Tori Amos: Piece By Piece
By Tori Amos and Ann Powers
3-stars
Broadway Books ($24)
Meet Tori Amos: New Age scholar. This autobiographical portait of the artist -- midwifed by rock critic (and Blender contributor) Ann Powers -- is no mere star memoir. With chapters themed for different points on the creation cycle -- inspiration, composition, image, performance -- it's more like a soul-map of Amos's stride from pop tart to poet provocateur.
With the giddiness of stoned grad students, our piano-humping diva and her writer pal log their discussions on Dionysian catharsis, subverting the Dark Prince (read: Trent Reznor) and the erotica of song craft.
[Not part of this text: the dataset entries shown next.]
-- ==== Sys2Proof/Machine/HostReads.lean ====
section
/-!
DEFINITION. Family "port reads", one data byte each: COMPLETION_TAKE, NOTICE_TAKE, VIEW_PORT_READ,
FIND_PORT_READ, AUDIT_PORT_READ, EVENTS_READ, COMMIT_DIGEST_READ (R145, R163, R167 to R170, R172).
-/
namespace Sys2Proof.Machine

/-- COMPLETION_TAKE (R145). -/
def execCompletionTake (s : State) : Host.Outcome State Fault Refusal := .next s.readCompletion

/-- NOTICE_TAKE (R170). -/
def execNoticeTake (s : State) : Host.Outcome State Fault Refusal := .next s.readNotice

/-- VIEW_PORT_READ (R163). -/
def execViewPortRead (s : State) : Host.Outcome State Fault Refusal := .next s.readView

/-- FIND_PORT_READ (R167). -/
def execFindPortRead (s : State) : Host.Outcome State Fault Refusal := .next s.readFind

/-- AUDIT_PORT_READ (R169). -/
def execAuditPortRead (s : State) : Host.Outcome State Fault Refusal := .next s.readAudit

/-- EVENTS_READ (R172). -/
def execEventsRead (high : Bool) (s : State) : Host.Outcome State Fault Refusal :=
  .next (s.readEvents high)

/-- COMMIT_DIGEST_READ (R168). -/
def execCommitDigestRead (offset : BitVec 3) (s : State) : Host.Outcome State Fault Refusal :=
  .next (s.readCommit offset)

end Sys2Proof.Machine
end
Mining legend and lore from French softcore to Aztec ritual, Amos and Powers riff on bad love, good marriage, traumatic pregnancies and eventual motherhood, leaving space to thrash corporate devils, talk shop and go shopping. Selected "song canvasses" unpack the origins of tunes like the Grandpa-tribute "Winter" and honeycomb hideout "The Beekeeper."
Sure, to some this might sound like a masters class at Woo-Woo U. But who else but our resolutely pretentious dervish (and former front-girl of the disavowed Y Kant Tori Read) would give The Da Vinci Code such a Vivid Girl twist -- inviting Mary Magdalene, Carl Jung, Venus and Frodo Naggins to the same muse orgy?